In recent years, the century-old Mycobacterium bovis Bacillus Calmette-Guérin (BCG) vaccine against tuberculosis (TB) has been re-evaluated for its capacity to stem the global tide of TB. There is increasing evidence that the efficacy of BCG can be improved by the modified administration methods and schedules. Here, we first discuss recent approaches of vaccine administration, revaccination or boosting that have been used to try to improve the efficacy of BCG against TB. We then dive deeper into studies investigating the immune correlates of protection and describe studies that have investigated BCG-specific T-cell responses and the influence of environmental exposures. These studies all highlight that there is still a lot to learn about the immune response induced by BCG, both in terms of phenotype and specificity, which has been surprisingly understudied.

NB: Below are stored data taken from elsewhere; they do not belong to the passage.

theorem State.slotDo_writes (ha : s.alone) (hr : s.ready h touch) (hk : k s.me = [.fly 1 r]) (hl : r.keepsRunLimit) :
    s.slotDo h touch k = .next (s.wrote r) := by
  rw [s.slotDo_ready h touch k hr, hk, s.retire_fly r ha hl]

theorem State.slotDo_writes_s (ha : s.alone) (hr : s.ready h touch) (hk : k s.me = [.fly 1 (.s d.toNat v)]) :
    s.slotDo h touch k = .next (s.wrote (.s d.toNat v)) :=
  State.slotDo_writes ha hr hk (Res.keepsRunLimit_s _ _)

/-- A result of latency 3 is in flight after its bundle (05 R83). -/
theorem State.slotDo_launches (ha : s.alone) (hr : s.ready h touch) (hk : k s.me = [.fly 3 r]) :
    s.slotDo h touch k = .next (s.launched [] [s.flight 3 false r]) := by
  rw [s.slotDo_ready h touch k hr, hk]
  refine congrArg _ (s.retire_stay _ [s.flight 3 false r] ha rfl ?_)
  simp [State.flight]

theorem State.sRRR_ready {f : Word → Word → Word} (ha : s.alone) (hr : s.ready h [rS d, rS a, rS b])
    (hv : f (s.me.s a) (s.me.s b) = v) : s.sRRR h d a b 1 f = .next (s.wrote (.s d.toNat v)) :=
  State.slotDo_writes_s ha hr (by rw [hv])

theorem State.sRRR_launches {f : Word → Word → Word} (ha : s.alone) (hr : s.ready h [rS d, rS a, rS b])
    (hv : f (s.me.s a) (s.me.s b) = v) :
    s.sRRR h d a b 3 f = .next (s.launched [] [s.flight 3 false (.s d.toNat v)]) :=
  State.slotDo_launches ha hr (by rw [hv])

theorem State.sRR_ready {f : Word → Word} (ha : s.alone) (hr : s.ready h [rS d, rS a]) (hv : f (s.me.s a) = v) :
    s.sRR h d a f = .next (s.wrote (.s d.toNat v)) :=
  State.slotDo_writes_s ha hr (by rw [hv])

theorem State.slotDo_flyP {t : Bool} (ha : s.alone) (hr : s.ready h touch) (hk : k s.me = [s.me.flyP d t]) :
    s.slotDo h touch k = .next (s.wrote (.p (s.me.r.physPred d.toNat) t)) :=
  State.slotDo_writes ha hr hk (Res.keepsRunLimit_p _ _)

end

end Sys2Proof.Machine

/-! The numbers behind the scalar results (02 R45; 05 R87, R90): sign extension, minima and maxima, and the bit counts. -/

namespace Sys2Proof.Machine

/-- SignExtend as the remainder nearest to zero (02 R45). -/
theorem signExt_eq_ofInt_bmod (x : Nat) {n : Nat} (h1 : 1 ≤ n) (h64 : n ≤ 64) :
    signExt x n = BitVec.ofInt 64 (Int.bmod x (2 ^ n)) := by
  obtain ⟨m, rfl⟩ := Nat.exists_eq_add_of_le' h1
  have hm : 2 ^ (m + 1) = 2 * 2 ^ m := Nat.pow_succ'
  have hle : 2 ^ (m + 1) ≤ 2 ^ 64 := Nat.pow_le_pow_right (by decide) h64
  have hc : x % 2 ^ (m + 1) < 2 ^ (m + 1) := Nat.mod_lt _ (Nat.two_pow_pos _)
  have hhalf : ((2 ^ (m + 1) : Nat) + 1 : Int) / 2 = (2 ^ m : Nat) := by omega
  rw [signExt, Int.bmod, ← Int.natCast_mod, hhalf, Nat.add_sub_cancel]
  apply BitVec.eq_of_toNat_eq
  generalize x % 2 ^ (m + 1) = c at *
  generalize 2 ^ (m + 1) = p at *
  generalize 2 ^ m = q at *
  split
  · rw [if_neg (by omega), BitVec.toNat_ofInt, BitVec.toNat_ofNat]
    omega
  · rw [if_pos (by omega), BitVec.toNat_ofInt, BitVec.toNat_ofNat]
    omega

theorem rotateLeft_eq_shifts (x : Word) (n : Nat) :
    x.rotateLeft (n % 64) = (x <<< (n % 64)) ||| (x >>> (64 - n % 64)) := by
  rw [BitVec.rotateLeft_def, Nat.mod_mod]

theorem ite_slt_eq_min (x y : Word) : (if x.slt y then x else y) = BitVec.ofInt 64 (min x.toInt y.toInt) := by
  simp only [BitVec.slt, decide_eq_true_eq]
  split
  · rw [min_eq_left (by omega), BitVec.ofInt_toInt]
  · rw [min_eq_right (by omega), BitVec.ofInt_toInt]

theorem ite_slt_eq_max (x y : Word) : (if x.slt y then y else x) = BitVec.ofInt 64 (max x.toInt y.toInt) := by
  simp only [BitVec.slt, decide_eq_true_eq]
  split
  · rw [max_eq_right (by omega), BitVec.ofInt_toInt]
  · rw [max_eq_left (by omega), BitVec.ofInt_toInt]

theorem ite_ult_eq_min (x y : Word) : (if x.ult y then x else y) = BitVec.ofNat 64 (min x.toNat y.toNat) := by
  simp only [BitVec.ult, decide_eq_true_eq]
  split
  · rw [min_eq_left (by omega), BitVec.ofNat_toNat, BitVec.setWidth_eq]
  · rw [min_eq_right (by omega), BitVec.ofNat_toNat, BitVec.setWidth_eq]

theorem ite_ult_eq_max (x y : Word) : (if x.ult y then y else x) = BitVec.ofNat 64 (max x.toNat y.toNat) := by
  simp only [BitVec.ult, decide_eq_true_eq]
  split
  · rw [max_eq_right (by omega), BitVec.ofNat_toNat, BitVec.setWidth_eq]
  · rw [max_eq_left (by omega), BitVec.ofNat_toNat, BitVec.setWidth_eq]

/-! ### The bit counts, by what they count -/

theorem clzNat_le (x n : Nat) : clzNat x n ≤ n := by
  unfold clzNat
  split <;> omega

theorem lt_two_pow_sub_clzNat {x n : Nat} (hx : x < 2 ^ n) : x < 2 ^ (n - clzNat x n) := by
  unfold clzNat
  split
  next h0 => exact h0 ▸ Nat.two_pow_pos _
  next h0 =>
    have hlog : x.log2 < n := (Nat.log2_lt h0).2 hx
    rw [show n - (n - 1 - x.log2) = x.log2 + 1 by omega]
    exact Nat.lt_log2_self

theorem two_pow_le_of_clzNat_lt {x n : Nat} (hx : x < 2 ^ n) (hn : clzNat x n < n) : 2 ^ (n - 1 - clzNat x n) ≤ x := by
  have h0 : x ≠ 0 := by
    rintro rfl
    exact absurd hn (Nat.lt_irrefl n)
  have hlog : x.log2 < n := (Nat.log2_lt h0).2 hx
  rw [clzNat, if_neg h0, show n - 1 - (n - 1 - x.log2) = x.log2 by omega]
  exact Nat.log2_self_le h0

theorem bits_one_eq_one_iff (x i : Nat) : bits x i 1 = 1 ↔ x.testBit i = true := by
  rw [bits, Nat.testBit_eq_decide_div_mod_eq, decide_eq_true_eq, pow_one]

/-- Where `ctzFrom` stops: no bit is set from `i` on up to there, and unless it ran out, the bit there is set. -/
theorem ctzFrom_spec (x i n : Nat) :
    ctzFrom x i n ≤ i + n ∧ (∀ j, i ≤ j → j < ctzFrom x i n → x.testBit j = false) ∧
      (ctzFrom x i n < i + n → x.testBit (ctzFrom x i n) = true) := by
  induction n generalizing i with
  | zero => exact ⟨Nat.le_refl i, fun j h1 h2 => absurd h2 (Nat.not_lt.2 h1), fun h => absurd h (Nat.lt_irrefl i)⟩
  | succ n ih =>
    rw [ctzFrom]
    split
    next hb =>
      exact ⟨Nat.le_add_right .., fun j h1 h2 => absurd h2 (Nat.not_lt.2 h1), fun _ => (bits_one_eq_one_iff x i).1 hb⟩
    next hb =>
      obtain ⟨hle, hlow, hset⟩ := ih (i + 1)
      refine ⟨by omega, fun j h1 h2 => ?_, fun h => hset (by omega)⟩
      obtain rfl | h1 := Nat.eq_or_lt_of_le h1
      · exact Bool.eq_false_iff.2 (mt (bits_one_eq_one_iff x i).2 hb)
      · exact hlow j h1 h2

theorem popNat_eq_length_filter (x n : Nat) : popNat x n = ((List.range n).filter x.testBit).length := by
  induction n with
  | zero => rfl
  | succ n ih =>
    rw [popNat, ih, List.range_succ, List.filter_append, List.length_append, Nat.add_comm, List.filter_singleton]
    congr 1
    cases hb : x.testBit n with
    | true => exact (bits_one_eq_one_iff x n).2 hb
    | false =>
      have : bits x n 1 < 2 := Nat.mod_lt _ (by decide)
      have : bits x n 1 ≠ 1 := by rw [Ne, bits_one_eq_one_iff, hb]; decide
      simp only [cond_false, List.length_nil]
      omega

end Sys2Proof.Machine

/-! R87: the scalar arithmetic, shifts, counts, selection and extension. -/

namespace Sys2Proof.Machine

We argue that several critical gaps in knowledge exist and must be addressed by future research to rationally improve the efficacy of BCG, including comprehensive, proteome-wide understanding of the epitopes derived from BCG recognized by BCG-vaccinated individuals, the phenotype of responding antigen-specific T cells and how previous exposure to environmental mycobacteria affect these parameters and thus influence vaccine efficacy. The development of modern techniques allows us to answer some of these questions to better understand how BCG works in terms of both protection against TB and the immune response that it triggers.

摘要

近年来,用于预防结核病(TB)的百年牛型分枝杆菌卡介苗(BCG)疫苗在防治全球结核病流行方面的作用重新受到评估。越来越多的证据表明,通过改变接种方法和方案可以提高 BCG 的效力。在这里,我们首先讨论了最近用于尝试提高 BCG 对结核病疗效的疫苗接种管理、再接种或加强接种方法。然后,我们更深入地研究了免疫保护相关因素,并描述了研究 BCG 特异性 T 细胞反应和环境暴露影响的研究。这些研究都强调,人们对 BCG 诱导的免疫反应,无论是表型还是特异性,仍有很多需要了解,而这方面的研究出人意料地很少。我们认为,未来的研究必须解决几个关键的知识空白,以合理地提高 BCG 的功效,包括全面、全蛋白质组水平了解 BCG 疫苗接种个体识别的 BCG 衍生表位、应答抗原特异性 T 细胞的表型以及先前接触环境分枝杆菌如何影响这些参数,从而影响疫苗功效。现代技术的发展使我们能够回答其中的一些问题,从而更好地了解 BCG 在预防结核病和引发的免疫反应方面的作用。